#### [Excerpted records]
= = =

/-- R133, R134, by hand from V39's shape: that read fails and all else answers `ok`; three sequencer steps later the trace is the
read, the clock low, the latch-enable low, and the response is `0x100`. -/
theorem test_line_error_at_read :
    (tick (tick (tick ((failing 1).setSession (some openIn))))).trace =
      [.read .fail, .write .siClk .low .ok, .write .siLatch .low .ok] ∧
    (tick (tick (tick ((failing 1).setSession (some openIn))))).responses = [0x100#10] ∧
    (tick ((failing 1).setSession (some openIn))).drv = (failing 1).drv := by
  decide

/-- LineErrorIsPrecise, at the write. -/
theorem witness_line_error :
    ((failing 1).setSession (some openOut)).answerAt 0 = .fail ∧ openOut.err = none ∧
    ((failing 1).setSession (some openOut)).session = some openOut ∧
    openOut.regs.prim openOut.k = .write .soData .high := by
  decide

/-- RecoveryIsTwoWrites. -/
theorem witness_recovering :
    (faultFree.setSession (some recovering)).session = some recovering ∧ recovering.err = some 12 ∧ recovering.rk = 1 ∧
    recovering.WF := by
  decide

/-- TickKeepsTheInvariant, StepKeepsTheInvariant, with a session open: SHIFT_OUT accepted right after reset. -/
theorem witness_invariant : (openSession (.shiftOut 0x01) faultFree).Inv where
  session := fun σ h => by cases h; decide
  responses := fun r h => by cases h
  lines := fun e => by
    cases e
    · exact ⟨fun h => absurd rfl h, fun _ _ => .inr rfl⟩
    · exact ⟨fun _ => ⟨.inr rfl, .inr rfl⟩, fun h => absurd h (by decide)⟩
  draws := rfl
  drv := rfl

/-- StepKeepsTheInvariant: that state has a next state. -/
theorem witness_invariant_step : ∃ t, step (openSession (.shiftOut 0x01) faultFree) = .next t := ⟨_, rfl⟩

/-- StepRunsTheIssuedCommand, StepWithNothingToIssue, MirrorIsReadThenWrite, PollLoopRepeats: what the host has to do. -/
theorem witness_host :
    ({ faultFree with host := [.issue 0x1B0] } : State).host = .issue 0x1B0 :: [] ∧ faultFree.host = [] ∧
    decodeTableWord 16 0x1B0 = some (.shiftOut 0xB0) ∧
    ({ faultFree with host := [.mirror] } : State).host = .mirror :: [] ∧
    ({ faultFree with host := [.mirror] } : State).OksFor 26 ∧
    ({ faultFree with host := [.pollLoop] } : State).host = .pollLoop :: [] ∧
    ({ faultFree with host := [.pollLoop] } : State).OksFor 26 := by
  decide +kernel

end Sys2Proof.Tests
end

/-!
The family "State": what one primitive of a session within its ranges does to the lines, that every primitive and every step keep
the invariant `State.Inv` (R22, R23, R25, R66), that a fault-free command leaves the lines idle (R23), and that the sequences use
the constants of CFG (R30).
-/
namespace Sys2Proof.Machine

/-! ### Lines at rest -/

/-- A write of a line's idle level leaves the line at rest, whether it returns `ok` or `fail` (R44, R136). -/
theorem Drv.restsAt_record_idle (d : Drv) (L : OutLine) (r : WriteResult) : (d.record (.write L L.idle r)).RestsAt L := by
  cases r with
  | ok => exact .inl (d.get_set_self L _)
  | fail => exact .inr (d.get_set_self L _)

theorem Drv.record_write_get_ne (d : Drv) {L L' : OutLine} (lvl : Level) (r : WriteResult) (h : L' ≠ L) :
    (d.record (.write L lvl r)).get L' = d.get L' := by
  cases r with
  | ok => exact d.get_set_ne _ h
  | fail => exact d.get_set_ne _ h

/-- An entry of one engine leaves the lines of the other as they were. -/
theorem Drv.record_get_of_engine_ne (d : Drv) {x : TraceEntry} {L : OutLine} (h : L.engine ≠ x.engine) :
    (d.record x).get L = d.get L :=
  Drv.replay_other (es := [x]) (fun _ hy => by rw [List.mem_singleton.mp hy]) h

@[simp] theorem Engine.clk_engine (e : Engine) : e.clk.engine = e := by cases e <;> rfl

@[simp] theorem Engine.latch_engine (e : Engine) : e.latch.engine = e := by cases e <;> rfl

theorem Engine.clk_ne_latch (e : Engine) : e.clk ≠ e.latch := by cases e <;> decide

/-- R23's idle lines, engine by engine. -/
theorem Drv.idle_iff (d : Drv) :
    d.Idle ↔ ∀ e : Engine, d.get e.clk = .ofLevel e.clk.idle ∧ d.get e.latch = .ofLevel e.latch.idle := by
  constructor
  · rintro ⟨hsoClk, hsoLatch, hsiClk, hsiLatch⟩ (_ | _)
    · exact ⟨hsoClk, hsoLatch⟩
    · exact ⟨hsiClk, hsiLatch⟩
  · intro h
    exact ⟨(h .serializer).1, (h .serializer).2, (h .deserializer).1, (h .deserializer).2⟩

theorem State.linesRest_of_session_none {s : State} (h : s.session = none) :
    s.LinesRest ↔ ∀ e : Engine, s.drv.RestsAt e.clk ∧ s.drv.RestsAt e.latch := by
  simp only [State.LinesRest, h]

theorem State.linesRest_of_session_some {s : State} {σ : Session} (h : s.session = some σ) :
    s.LinesRest ↔ ∀ e : Engine, (e ≠ σ.regs.engine → s.drv.RestsAt e.clk ∧ s.drv.RestsAt e.latch) ∧
      (e = σ.regs.engine → σ.ClockDone → s.drv.RestsAt e.clk) := by
  simp only [State.LinesRest, h]

/-- The engine that no session runs on stays at rest while the other performs a primitive. -/
theorem State.LinesRest.other_engine {s : State} {σ : Session} (hl : s.LinesRest) (hs : s.session = some σ) {x : TraceEntry}
    (hx : x.engine = σ.regs.engine) {e : Engine} (he : e ≠ σ.regs.engine) :
    (s.drv.record x).RestsAt e.clk ∧ (s.drv.record x).RestsAt e.latch := by
  have hclk : e.clk.engine ≠ x.engine := by rwa [hx, Engine.clk_engine]
  have hlatch : e.latch.engine ≠ x.engine := by rwa [hx, Engine.latch_engine]
  simpa only [Drv.RestsAt, Drv.record_get_of_engine_ne _ hclk, Drv.record_get_of_engine_ne _ hlatch] using
    ((State.linesRest_of_session_some hs).mp hl e).1 he

/-- A session that goes on keeps the lines: its own clock matters only once it has been returned to idle. -/
theorem State.LinesRest.perform {s : State} {σ σ' : Session} (hl : s.LinesRest) (hs : s.session = some σ) {x : TraceEntry}
    (hx : x.engine = σ.regs.engine) (hσ' : σ'.regs.engine = σ.regs.engine)
    (hclk : σ'.ClockDone → ∃ r, x = .write σ.regs.engine.clk σ.regs.engine.clk.idle r) :
    ((s.perform x).setSession (some σ')).LinesRest := by
  rw [State.linesRest_of_session_some (State.setSession_session _ _), hσ']
  intro e
  refine ⟨hl.other_engine hs hx, ?_⟩
  rintro rfl hdone
  obtain ⟨r, rfl⟩ := hclk hdone
  exact s.drv.restsAt_record_idle _ r

/-- A session that ends with the write of its latch-enable, its clock returned before, leaves both engines at rest. -/
theorem State.LinesRest.respond {s : State} {σ : Session} (hl : s.LinesRest) (hs : s.session = some σ) (hdone : σ.ClockDone)
    (r : WriteResult) (st : Status) (b : Byte) :
    (respond st b (s.perform (.write σ.regs.engine.latch σ.regs.engine.latch.idle r))).LinesRest := by
  rw [State.linesRest_of_session_none (respond_session _ _ _)]
  intro e
  by_cases he : e = σ.regs.engine
  · subst he
    have hclk := ((State.linesRest_of_session_some hs).mp hl _).2 rfl hdone
    refine ⟨?_, s.drv.restsAt_record_idle _ r⟩
    simpa only [Drv.RestsAt, respond_drv, State.perform_drv, Drv.record_write_get_ne _ _ _ (Engine.clk_ne_latch _)] using hclk
  · exact hl.other_engine (x := .write _ _ r) hs (Engine.latch_engine _) he

/-! ### One primitive of a session within its ranges -/

theorem legalResponse_lineError : LegalResponse (responseWord .lineError 0x00) := .inl rfl

theorem legalResponse_illegalCommand : LegalResponse (responseWord .illegalCommand 0x00) := .inr (.inl rfl)

/-- The response of a main sequence that ends (R67, R105). -/
theorem legalResponse_ok {b : Byte} (h : b = 0x00 ∨ ∃ r, b = xform r) : LegalResponse (responseWord .ok b) := by
  refine .inr (.inr ?_)
  rcases h with rfl | ⟨r, rfl⟩
  · exact ⟨rfl, .inl rfl⟩
  · revert r; decide

/-- The session performs a primitive of its engine and goes on within its ranges; if its clock is then done, that primitive
returned the clock to idle (R26, R133, R134). -/
def Session.GoesOn (σ : Session) (s : State) : Prop :=
  ∃ x σ', tick s = (s.perform x).setSession (some σ') ∧ x.engine = σ.regs.engine ∧ σ'.regs.engine = σ.regs.engine ∧ σ'.WF ∧
    (σ'.ClockDone → ∃ r, x = .write σ.regs.engine.clk σ.regs.engine.clk.idle r)

/-- The session, its clock done, writes its latch-enable to idle and responds (R81, R101, R134, R137). -/
def Session.Ends (σ : Session) (s : State) : Prop :=
  σ.ClockDone ∧ ∃ r st b, LegalResponse (responseWord st b) ∧
    tick s = respond st b (s.perform (.write σ.regs.engine.latch σ.regs.engine.latch.idle r))

/-- A primitive of the main sequence that answers `ok`, before the last (R26). -/
theorem goesOn_of_ok {s : State} {r : SessionRegs} {k : Nat} {lvl : Level} (hs : s.session = some ⟨r, k, 1, none⟩)
    (h1 : 1 ≤ k) (hk : k < r.last) (ha : s.answerAt 0 = .ok lvl) : Session.GoesOn ⟨r, k, 1, none⟩ s := by
  obtain ⟨r', hr', ht⟩ := tick_main_ok ha r k 1
  have hl := SessionRegs.last_eq hr'
  rw [← State.eq_setSession hs, advance_next (by omega), State.setSession_setSession] at ht
  refine ⟨_, _, ht, okEntry_engine r k lvl, hr', ⟨by simp, by simp only [hl]; omega, by simp, by simp, .inl ⟨rfl, rfl⟩⟩, ?_⟩
  rintro (⟨-, hdone⟩ | ⟨hne, -⟩)
  · obtain rfl : k = r.last - 1 := by simp only [hl] at hdone; omega
    rw [SessionRegs.prim_before_last]
    exact ⟨.ok, rfl⟩
  · exact absurd rfl hne

/-- The last primitive of the main sequence, answered `ok` (R82, R102). -/
theorem ends_of_ok {s : State} {r : SessionRegs} {lvl : Level} (hs : s.session = some ⟨r, r.last, 1, none⟩)
    (ha : s.answerAt 0 = .ok lvl) : Session.Ends ⟨r, r.last, 1, none⟩ s := by
  obtain ⟨r', hr', ht⟩ := tick_main_ok ha r r.last 1
  rw [← State.eq_setSession hs, advance_last (SessionRegs.last_eq hr').le, SessionRegs.prim_last] at ht
  obtain ⟨b, hb, hlegal⟩ := respondOk_cases ⟨r', r.last, 1, none⟩
    ((s.perform (okEntry (.write r.engine.latch r.engine.latch.idle) lvl)).setSession (some ⟨r, r.last, 1, none⟩))
  rw [hb, respond_setSession] at ht
  exact ⟨.inl ⟨rfl, rfl⟩, .ok, .ok, b, legalResponse_ok hlegal, ht⟩

/-- A primitive of the main sequence that answers `fail`: the recovery is next (R133). -/
theorem goesOn_of_fail {s : State} {σ : Session} (hs : s.session = some σ) (hw : σ.WF) (he : σ.err = none)
    (ha : s.answerAt 0 = .fail) : σ.GoesOn s := by
  obtain ⟨h1, hk, -⟩ := hw
  have ht := tick_main_fail he ha
  rw [← State.eq_setSession hs, raiseLineError] at ht
  refine ⟨_, _, ht, prim_engine σ.regs σ.k, rfl, ⟨h1, hk, by simp, by simp, .inr rfl⟩, ?_⟩
  rintro (⟨hnone, -⟩ | ⟨-, hrk⟩)
  · cases hnone
  · cases hrk

/-- The first recovery write returns the clock to idle (R134). -/
theorem goesOn_of_recovery {s : State} {r : SessionRegs} {k : Nat} (hs : s.session = some ⟨r, k, 1, some k⟩)
    (h1 : 1 ≤ k) (hk : k ≤ r.last) : Session.GoesOn ⟨r, k, 1, some k⟩ s := by
  have ht := tick_recovery (s := s) (σ := ⟨r, k, 1, some k⟩) rfl
  rw [← State.eq_setSession hs, if_pos (Nat.lt_succ_self 1)] at ht
  exact ⟨_, _, ht, recoveryEntry_engine _ _ _, rfl, ⟨h1, hk, by simp, by simp, .inr rfl⟩, fun _ => ⟨_, recoveryEntry_clk _ _⟩⟩

/-- The second recovery write de-asserts the latch-enable, and the response is LINE_ERROR (R134, R137). -/
theorem ends_of_recovery {s : State} {r : SessionRegs} {k : Nat} (hs : s.session = some ⟨r, k, 2, some k⟩) :
    Session.Ends ⟨r, k, 2, some k⟩ s := by
  have ht := tick_recovery (s := s) (σ := ⟨r, k, 2, some k⟩) rfl
  rw [← State.eq_setSession hs, if_neg (Nat.lt_irrefl 2), recoveryEntry_latch] at ht
  exact ⟨.inr ⟨by simp, rfl⟩, _, _, _, legalResponse_lineError, ht⟩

= = =

#### [Task goal]
Check every line of the entries for "OksFor" and report how many lines contain it, without any other words.

#### [Reply]
2